◆ **MATERIALS PROVIDED**:
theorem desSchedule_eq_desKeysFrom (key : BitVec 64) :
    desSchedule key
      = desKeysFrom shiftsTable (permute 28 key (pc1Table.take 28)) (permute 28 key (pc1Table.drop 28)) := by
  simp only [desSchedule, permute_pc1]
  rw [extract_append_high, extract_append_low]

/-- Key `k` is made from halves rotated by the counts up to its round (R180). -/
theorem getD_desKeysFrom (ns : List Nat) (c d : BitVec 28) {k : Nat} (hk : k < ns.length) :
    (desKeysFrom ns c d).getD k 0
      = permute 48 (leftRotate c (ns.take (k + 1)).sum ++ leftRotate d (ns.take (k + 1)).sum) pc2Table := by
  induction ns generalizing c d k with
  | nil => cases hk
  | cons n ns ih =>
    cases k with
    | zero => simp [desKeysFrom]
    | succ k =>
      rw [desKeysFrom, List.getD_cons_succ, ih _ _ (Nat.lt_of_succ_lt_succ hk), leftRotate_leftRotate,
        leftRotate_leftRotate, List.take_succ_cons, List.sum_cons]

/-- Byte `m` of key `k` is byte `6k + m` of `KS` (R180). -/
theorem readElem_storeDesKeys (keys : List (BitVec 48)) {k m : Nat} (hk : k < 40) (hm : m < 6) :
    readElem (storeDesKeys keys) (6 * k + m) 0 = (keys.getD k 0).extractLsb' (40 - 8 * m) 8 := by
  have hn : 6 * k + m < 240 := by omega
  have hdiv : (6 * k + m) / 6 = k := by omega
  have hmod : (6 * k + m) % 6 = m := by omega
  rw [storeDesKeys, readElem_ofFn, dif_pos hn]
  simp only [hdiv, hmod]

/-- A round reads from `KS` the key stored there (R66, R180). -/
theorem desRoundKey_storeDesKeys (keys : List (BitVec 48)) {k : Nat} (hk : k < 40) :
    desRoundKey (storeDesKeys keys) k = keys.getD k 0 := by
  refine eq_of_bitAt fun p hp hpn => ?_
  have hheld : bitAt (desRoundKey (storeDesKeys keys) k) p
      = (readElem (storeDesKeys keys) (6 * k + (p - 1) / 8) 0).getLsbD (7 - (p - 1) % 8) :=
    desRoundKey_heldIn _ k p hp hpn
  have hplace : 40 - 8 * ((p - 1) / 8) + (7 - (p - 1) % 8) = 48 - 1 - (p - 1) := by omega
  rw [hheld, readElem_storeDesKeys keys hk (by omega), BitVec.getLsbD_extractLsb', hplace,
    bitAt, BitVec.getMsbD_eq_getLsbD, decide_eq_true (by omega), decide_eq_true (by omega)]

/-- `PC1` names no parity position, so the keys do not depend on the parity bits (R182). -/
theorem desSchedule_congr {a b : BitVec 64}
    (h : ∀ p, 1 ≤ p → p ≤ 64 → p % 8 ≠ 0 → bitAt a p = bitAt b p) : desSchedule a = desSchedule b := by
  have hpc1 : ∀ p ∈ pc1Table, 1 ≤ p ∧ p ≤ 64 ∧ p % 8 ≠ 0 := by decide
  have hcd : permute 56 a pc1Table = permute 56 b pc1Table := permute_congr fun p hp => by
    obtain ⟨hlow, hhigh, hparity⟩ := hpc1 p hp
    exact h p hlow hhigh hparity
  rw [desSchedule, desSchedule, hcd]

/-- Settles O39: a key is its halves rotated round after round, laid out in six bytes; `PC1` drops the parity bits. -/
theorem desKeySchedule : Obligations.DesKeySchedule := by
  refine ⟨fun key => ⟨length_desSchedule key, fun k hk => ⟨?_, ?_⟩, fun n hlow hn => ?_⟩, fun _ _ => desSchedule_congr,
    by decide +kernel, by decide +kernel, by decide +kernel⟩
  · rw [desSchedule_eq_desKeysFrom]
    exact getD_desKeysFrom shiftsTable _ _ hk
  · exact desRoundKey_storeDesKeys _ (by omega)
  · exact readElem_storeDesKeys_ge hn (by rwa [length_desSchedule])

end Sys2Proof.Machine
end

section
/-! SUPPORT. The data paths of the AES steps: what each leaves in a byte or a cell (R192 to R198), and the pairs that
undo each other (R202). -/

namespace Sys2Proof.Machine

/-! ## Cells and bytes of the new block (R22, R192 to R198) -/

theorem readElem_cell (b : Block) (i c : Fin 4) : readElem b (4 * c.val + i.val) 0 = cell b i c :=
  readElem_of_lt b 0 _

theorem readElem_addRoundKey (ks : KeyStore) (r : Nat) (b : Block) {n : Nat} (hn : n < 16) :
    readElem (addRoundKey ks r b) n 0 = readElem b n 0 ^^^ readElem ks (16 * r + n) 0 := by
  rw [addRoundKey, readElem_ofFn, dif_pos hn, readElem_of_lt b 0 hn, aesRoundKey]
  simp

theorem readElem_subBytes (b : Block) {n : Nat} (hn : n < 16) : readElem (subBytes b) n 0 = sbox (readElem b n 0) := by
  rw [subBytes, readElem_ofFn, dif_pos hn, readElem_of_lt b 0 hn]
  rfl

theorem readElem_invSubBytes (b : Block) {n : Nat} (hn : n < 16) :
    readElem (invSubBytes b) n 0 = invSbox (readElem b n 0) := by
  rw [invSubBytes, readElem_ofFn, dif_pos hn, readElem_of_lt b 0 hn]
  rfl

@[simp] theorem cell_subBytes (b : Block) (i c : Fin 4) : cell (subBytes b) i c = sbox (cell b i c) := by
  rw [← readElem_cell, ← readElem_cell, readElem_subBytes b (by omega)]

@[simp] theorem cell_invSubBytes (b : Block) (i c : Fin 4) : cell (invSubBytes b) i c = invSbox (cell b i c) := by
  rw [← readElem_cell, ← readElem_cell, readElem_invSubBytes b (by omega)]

◆ **WHAT TO PRODUCE**:
All of the material above should be repeated exactly.

◆ **EXERCISE RESPONSE**:
theorem desSchedule_eq_desKeysFrom (key : BitVec 64) :
    desSchedule key
      = desKeysFrom shiftsTable (permute 28 key (pc1Table.take 28)) (permute 28 key (pc1Table.drop 28)) := by
  simp only [desSchedule, permute_pc1]
  rw [extract_append_high, extract_append_low]

/-- Key `k` is made from halves rotated by the counts up to its round (R180). -/
theorem getD_desKeysFrom (ns : List Nat) (c d : BitVec 28) {k : Nat} (hk : k < ns.length) :
    (desKeysFrom ns c d).getD k 0
      = permute 48 (leftRotate c (ns.take (k + 1)).sum ++ leftRotate d (ns.take (k + 1)).sum) pc2Table := by
  induction ns generalizing c d k with
  | nil => cases hk
  | cons n ns ih =>
    cases k with
    | zero => simp [desKeysFrom]
    | succ k =>
      rw [desKeysFrom, List.getD_cons_succ, ih _ _ (Nat.lt_of_succ_lt_succ hk), leftRotate_leftRotate,
        leftRotate_leftRotate, List.take_succ_cons, List.sum_cons]

/-- Byte `m` of key `k` is byte `6k + m` of `KS` (R180). -/
theorem readElem_storeDesKeys (keys : List (BitVec 48)) {k m : Nat} (hk : k < 40) (hm : m < 6) :
    readElem (storeDesKeys keys) (6 * k + m) 0 = (keys.getD k 0).extractLsb' (40 - 8 * m) 8 := by
  have hn : 6 * k + m < 240 := by omega
  have hdiv : (6 * k + m) / 6 = k := by omega
  have hmod : (6 * k + m) % 6 = m := by omega
  rw [storeDesKeys, readElem_ofFn, dif_pos hn]
  simp only [hdiv, hmod]

/-- A round reads from `KS` the key stored there (R66, R180). -/
theorem desRoundKey_storeDesKeys (keys : List (BitVec 48)) {k : Nat} (hk : k < 40) :
    desRoundKey (storeDesKeys keys) k = keys.getD k 0 := by
  refine eq_of_bitAt fun p hp hpn => ?_
  have hheld : bitAt (desRoundKey (storeDesKeys keys) k) p
      = (readElem (storeDesKeys keys) (6 * k + (p - 1) / 8) 0).getLsbD (7 - (p - 1) % 8) :=
    desRoundKey_heldIn _ k p hp hpn
  have hplace : 40 - 8 * ((p - 1) / 8) + (7 - (p - 1) % 8) = 48 - 1 - (p - 1) := by omega
  rw [hheld, readElem_storeDesKeys keys hk (by omega), BitVec.getLsbD_extractLsb', hplace,
    bitAt, BitVec.getMsbD_eq_getLsbD, decide_eq_true (by omega), decide_eq_true (by omega)]

/-- `PC1` names no parity position, so the keys do not depend on the parity bits (R182). -/
theorem desSchedule_congr {a b : BitVec 64}
    (h : ∀ p, 1 ≤ p → p ≤ 64 → p % 8 ≠ 0 → bitAt a p = bitAt b p) : desSchedule a = desSchedule b := by
  have hpc1 : ∀ p ∈ pc1Table, 1 ≤ p ∧ p ≤ 64 ∧ p % 8 ≠ 0 := by decide
  have hcd : permute 56 a pc1Table = permute 56 b pc1Table := permute_congr fun p hp => by
    obtain ⟨hlow, hhigh, hparity⟩ := hpc1 p hp
    exact h p hlow hhigh hparity
  rw [desSchedule, desSchedule, hcd]

/-- Settles O39: a key is its halves rotated round after round, laid out in six bytes; `PC1` drops the parity bits. -/
theorem desKeySchedule : Obligations.DesKeySchedule := by
  refine ⟨fun key => ⟨length_desSchedule key, fun k hk => ⟨?_, ?_⟩, fun n hlow hn => ?_⟩, fun _ _ => desSchedule_congr,
    by decide +kernel, by decide +kernel, by decide +kernel⟩
  · rw [desSchedule_eq_desKeysFrom]
    exact getD_desKeysFrom shiftsTable _ _ hk
  · exact desRoundKey_storeDesKeys _ (by omega)
  · exact readElem_storeDesKeys_ge hn (by rwa [length_desSchedule])

end Sys2Proof.Machine
end

section
/-! SUPPORT. The data paths of the AES steps: what each leaves in a byte or a cell (R192 to R198), and the pairs that
undo each other (R202). -/

namespace Sys2Proof.Machine

/-! ## Cells and bytes of the new block (R22, R192 to R198) -/

theorem readElem_cell (b : Block) (i c : Fin 4) : readElem b (4 * c.val + i.val) 0 = cell b i c :=
  readElem_of_lt b 0 _

theorem readElem_addRoundKey (ks : KeyStore) (r : Nat) (b : Block) {n : Nat} (hn : n < 16) :
    readElem (addRoundKey ks r b) n 0 = readElem b n 0 ^^^ readElem ks (16 * r + n) 0 := by
  rw [addRoundKey, readElem_ofFn, dif_pos hn, readElem_of_lt b 0 hn, aesRoundKey]
  simp

theorem readElem_subBytes (b : Block) {n : Nat} (hn : n < 16) : readElem (subBytes b) n 0 = sbox (readElem b n 0) := by
  rw [subBytes, readElem_ofFn, dif_pos hn, readElem_of_lt b 0 hn]
  rfl

theorem readElem_invSubBytes (b : Block) {n : Nat} (hn : n < 16) :
    readElem (invSubBytes b) n 0 = invSbox (readElem b n 0) := by
  rw [invSubBytes, readElem_ofFn, dif_pos hn, readElem_of_lt b 0 hn]
  rfl

@[simp] theorem cell_subBytes (b : Block) (i c : Fin 4) : cell (subBytes b) i c = sbox (cell b i c) := by
  rw [← readElem_cell, ← readElem_cell, readElem_subBytes b (by omega)]

@[simp] theorem cell_invSubBytes (b : Block) (i c : Fin 4) : cell (invSubBytes b) i c = invSbox (cell b i c) := by
  rw [← readElem_cell, ← readElem_cell, readElem_invSubBytes b (by omega)]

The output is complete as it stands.